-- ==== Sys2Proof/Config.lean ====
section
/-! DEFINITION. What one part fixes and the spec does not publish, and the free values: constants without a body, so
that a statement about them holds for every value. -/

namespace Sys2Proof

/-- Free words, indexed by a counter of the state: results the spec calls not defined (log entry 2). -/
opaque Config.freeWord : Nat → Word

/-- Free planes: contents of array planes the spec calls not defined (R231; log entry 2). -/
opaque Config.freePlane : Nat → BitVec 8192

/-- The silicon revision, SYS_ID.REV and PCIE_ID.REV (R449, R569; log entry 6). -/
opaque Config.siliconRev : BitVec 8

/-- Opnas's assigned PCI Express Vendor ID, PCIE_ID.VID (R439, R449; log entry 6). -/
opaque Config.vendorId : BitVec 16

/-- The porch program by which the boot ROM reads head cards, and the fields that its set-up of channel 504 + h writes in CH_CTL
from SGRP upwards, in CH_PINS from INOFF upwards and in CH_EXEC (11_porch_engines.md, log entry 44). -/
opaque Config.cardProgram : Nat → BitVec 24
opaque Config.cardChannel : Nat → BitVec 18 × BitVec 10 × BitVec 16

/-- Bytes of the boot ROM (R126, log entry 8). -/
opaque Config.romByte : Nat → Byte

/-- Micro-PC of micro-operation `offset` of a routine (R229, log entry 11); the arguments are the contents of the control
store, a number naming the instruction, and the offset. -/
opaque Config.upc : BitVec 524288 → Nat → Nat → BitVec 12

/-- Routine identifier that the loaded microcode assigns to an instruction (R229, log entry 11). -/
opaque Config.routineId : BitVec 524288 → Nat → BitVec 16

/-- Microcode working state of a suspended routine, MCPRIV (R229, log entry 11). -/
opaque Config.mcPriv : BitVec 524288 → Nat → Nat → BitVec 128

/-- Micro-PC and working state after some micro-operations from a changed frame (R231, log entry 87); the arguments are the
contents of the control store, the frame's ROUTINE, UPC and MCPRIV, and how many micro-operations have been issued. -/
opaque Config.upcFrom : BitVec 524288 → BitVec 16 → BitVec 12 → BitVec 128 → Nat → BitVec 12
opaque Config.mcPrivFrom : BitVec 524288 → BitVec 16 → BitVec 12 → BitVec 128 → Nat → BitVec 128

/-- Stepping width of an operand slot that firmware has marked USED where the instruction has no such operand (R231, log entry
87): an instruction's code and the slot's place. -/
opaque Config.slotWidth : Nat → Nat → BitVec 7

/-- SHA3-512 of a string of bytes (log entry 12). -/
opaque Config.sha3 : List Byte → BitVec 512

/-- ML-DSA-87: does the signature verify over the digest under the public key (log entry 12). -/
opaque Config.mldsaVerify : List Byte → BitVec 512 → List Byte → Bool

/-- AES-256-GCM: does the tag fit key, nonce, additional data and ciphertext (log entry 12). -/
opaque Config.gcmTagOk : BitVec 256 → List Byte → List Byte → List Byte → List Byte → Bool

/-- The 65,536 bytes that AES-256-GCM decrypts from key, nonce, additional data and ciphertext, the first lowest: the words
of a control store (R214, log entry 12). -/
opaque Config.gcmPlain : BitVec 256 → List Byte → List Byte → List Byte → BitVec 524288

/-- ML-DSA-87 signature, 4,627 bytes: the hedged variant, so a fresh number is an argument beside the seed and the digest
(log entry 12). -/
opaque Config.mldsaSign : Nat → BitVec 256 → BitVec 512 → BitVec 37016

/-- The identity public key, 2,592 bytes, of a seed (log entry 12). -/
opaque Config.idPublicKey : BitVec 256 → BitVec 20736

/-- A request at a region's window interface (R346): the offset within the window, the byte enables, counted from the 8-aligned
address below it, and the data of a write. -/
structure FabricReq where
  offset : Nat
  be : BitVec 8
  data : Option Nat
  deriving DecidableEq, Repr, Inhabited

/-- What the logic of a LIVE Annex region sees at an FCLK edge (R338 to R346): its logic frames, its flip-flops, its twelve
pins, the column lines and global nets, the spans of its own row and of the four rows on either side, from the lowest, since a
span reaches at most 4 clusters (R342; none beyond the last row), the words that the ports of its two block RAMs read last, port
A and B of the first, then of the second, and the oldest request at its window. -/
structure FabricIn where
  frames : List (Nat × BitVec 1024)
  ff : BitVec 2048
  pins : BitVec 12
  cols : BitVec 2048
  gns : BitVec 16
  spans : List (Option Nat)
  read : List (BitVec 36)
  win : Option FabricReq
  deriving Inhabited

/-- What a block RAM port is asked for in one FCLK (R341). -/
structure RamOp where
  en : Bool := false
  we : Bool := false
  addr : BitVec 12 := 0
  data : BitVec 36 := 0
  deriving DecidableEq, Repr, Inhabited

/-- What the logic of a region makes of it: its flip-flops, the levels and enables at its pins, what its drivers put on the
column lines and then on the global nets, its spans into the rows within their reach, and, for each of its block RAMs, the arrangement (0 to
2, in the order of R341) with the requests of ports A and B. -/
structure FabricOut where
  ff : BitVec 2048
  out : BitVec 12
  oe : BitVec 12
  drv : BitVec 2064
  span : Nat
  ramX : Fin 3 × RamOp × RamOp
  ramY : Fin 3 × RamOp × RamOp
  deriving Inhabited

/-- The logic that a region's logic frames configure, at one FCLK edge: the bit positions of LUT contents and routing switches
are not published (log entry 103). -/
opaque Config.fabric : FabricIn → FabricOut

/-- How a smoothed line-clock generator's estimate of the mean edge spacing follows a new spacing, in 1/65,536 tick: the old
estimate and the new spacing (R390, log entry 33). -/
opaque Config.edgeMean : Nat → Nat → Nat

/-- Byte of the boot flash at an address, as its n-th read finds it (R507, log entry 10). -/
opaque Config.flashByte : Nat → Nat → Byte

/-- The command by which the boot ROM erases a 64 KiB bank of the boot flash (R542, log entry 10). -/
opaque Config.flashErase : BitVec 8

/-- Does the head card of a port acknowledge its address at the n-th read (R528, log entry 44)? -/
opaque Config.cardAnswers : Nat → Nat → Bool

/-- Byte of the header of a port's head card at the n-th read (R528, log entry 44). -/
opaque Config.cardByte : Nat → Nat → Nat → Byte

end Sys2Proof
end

========================

• PROBLEM DESCRIPTION:
Your output must be an exact copy of every entry.

• COMPLETED EXERCISE:
-- ==== Sys2Proof/Config.lean ====
section
/-! DEFINITION. What one part fixes and the spec does not publish, and the free values: constants without a body, so
that a statement about them holds for every value. -/

namespace Sys2Proof

/-- Free words, indexed by a counter of the state: results the spec calls not defined (log entry 2). -/
opaque Config.freeWord : Nat → Word

/-- Free planes: contents of array planes the spec calls not defined (R231; log entry 2). -/
opaque Config.freePlane : Nat → BitVec 8192

/-- The silicon revision, SYS_ID.REV and PCIE_ID.REV (R449, R569; log entry 6). -/
opaque Config.siliconRev : BitVec 8

/-- Opnas's assigned PCI Express Vendor ID, PCIE_ID.VID (R439, R449; log entry 6). -/
opaque Config.vendorId : BitVec 16

/-- The porch program by which the boot ROM reads head cards, and the fields that its set-up of channel 504 + h writes in CH_CTL
from SGRP upwards, in CH_PINS from INOFF upwards and in CH_EXEC (11_porch_engines.md, log entry 44). -/
opaque Config.cardProgram : Nat → BitVec 24
opaque Config.cardChannel : Nat → BitVec 18 × BitVec 10 × BitVec 16

/-- Bytes of the boot ROM (R126, log entry 8). -/
opaque Config.romByte : Nat → Byte

/-- Micro-PC of micro-operation `offset` of a routine (R229, log entry 11); the arguments are the contents of the control
store, a number naming the instruction, and the offset. -/
opaque Config.upc : BitVec 524288 → Nat → Nat → BitVec 12

/-- Routine identifier that the loaded microcode assigns to an instruction (R229, log entry 11). -/
opaque Config.routineId : BitVec 524288 → Nat → BitVec 16

/-- Microcode working state of a suspended routine, MCPRIV (R229, log entry 11). -/
opaque Config.mcPriv : BitVec 524288 → Nat → Nat → BitVec 128

/-- Micro-PC and working state after some micro-operations from a changed frame (R231, log entry 87); the arguments are the
contents of the control store, the frame's ROUTINE, UPC and MCPRIV, and how many micro-operations have been issued. -/
opaque Config.upcFrom : BitVec 524288 → BitVec 16 → BitVec 12 → BitVec 128 → Nat → BitVec 12
opaque Config.mcPrivFrom : BitVec 524288 → BitVec 16 → BitVec 12 → BitVec 128 → Nat → BitVec 128

/-- Stepping width of an operand slot that firmware has marked USED where the instruction has no such operand (R231, log entry
87): an instruction's code and the slot's place. -/
opaque Config.slotWidth : Nat → Nat → BitVec 7

/-- SHA3-512 of a string of bytes (log entry 12). -/
opaque Config.sha3 : List Byte → BitVec 512

/-- ML-DSA-87: does the signature verify over the digest under the public key (log entry 12). -/
opaque Config.mldsaVerify : List Byte → BitVec 512 → List Byte → Bool

/-- AES-256-GCM: does the tag fit key, nonce, additional data and ciphertext (log entry 12). -/
opaque Config.gcmTagOk : BitVec 256 → List Byte → List Byte → List Byte → List Byte → Bool

/-- The 65,536 bytes that AES-256-GCM decrypts from key, nonce, additional data and ciphertext, the first lowest: the words
of a control store (R214, log entry 12). -/
opaque Config.gcmPlain : BitVec 256 → List Byte → List Byte → List Byte → BitVec 524288

/-- ML-DSA-87 signature, 4,627 bytes: the hedged variant, so a fresh number is an argument beside the seed and the digest
(log entry 12). -/
opaque Config.mldsaSign : Nat → BitVec 256 → BitVec 512 → BitVec 37016

/-- The identity public key, 2,592 bytes, of a seed (log entry 12). -/
opaque Config.idPublicKey : BitVec 256 → BitVec 20736

/-- A request at a region's window interface (R346): the offset within the window, the byte enables, counted from the 8-aligned
address below it, and the data of a write. -/
structure FabricReq where
  offset : Nat
  be : BitVec 8
  data : Option Nat
  deriving DecidableEq, Repr, Inhabited

/-- What the logic of a LIVE Annex region sees at an FCLK edge (R338 to R346): its logic frames, its flip-flops, its twelve
pins, the column lines and global nets, the spans of its own row and of the four rows on either side, from the lowest, since a
span reaches at most 4 clusters (R342; none beyond the last row), the words that the ports of its two block RAMs read last, port
A and B of the first, then of the second, and the oldest request at its window. -/
structure FabricIn where
  frames : List (Nat × BitVec 1024)
  ff : BitVec 2048
  pins : BitVec 12
  cols : BitVec 2048
  gns : BitVec 16
  spans : List (Option Nat)
  read : List (BitVec 36)
  win : Option FabricReq
  deriving Inhabited

/-- What a block RAM port is asked for in one FCLK (R341). -/
structure RamOp where
  en : Bool := false
  we : Bool := false
  addr : BitVec 12 := 0
  data : BitVec 36 := 0
  deriving DecidableEq, Repr, Inhabited

/-- What the logic of a region makes of it: its flip-flops, the levels and enables at its pins, what its drivers put on the
column lines and then on the global nets, its spans into the rows within their reach, and, for each of its block RAMs, the arrangement (0 to
2, in the order of R341) with the requests of ports A and B. -/
structure FabricOut where
  ff : BitVec 2048
  out : BitVec 12
  oe : BitVec 12
  drv : BitVec 2064
  span : Nat
  ramX : Fin 3 × RamOp × RamOp
  ramY : Fin 3 × RamOp × RamOp
  deriving Inhabited

/-- The logic that a region's logic frames configure, at one FCLK edge: the bit positions of LUT contents and routing switches
are not published (log entry 103). -/
opaque Config.fabric : FabricIn → FabricOut

/-- How a smoothed line-clock generator's estimate of the mean edge spacing follows a new spacing, in 1/65,536 tick: the old
estimate and the new spacing (R390, log entry 33). -/
opaque Config.edgeMean : Nat → Nat → Nat

/-- Byte of the boot flash at an address, as its n-th read finds it (R507, log entry 10). -/
opaque Config.flashByte : Nat → Nat → Byte

/-- The command by which the boot ROM erases a 64 KiB bank of the boot flash (R542, log entry 10). -/
opaque Config.flashErase : BitVec 8

/-- Does the head card of a port acknowledge its address at the n-th read (R528, log entry 44)? -/
opaque Config.cardAnswers : Nat → Nat → Bool

/-- Byte of the header of a port's head card at the n-th read (R528, log entry 44). -/
opaque Config.cardByte : Nat → Nat → Nat → Byte

end Sys2Proof
end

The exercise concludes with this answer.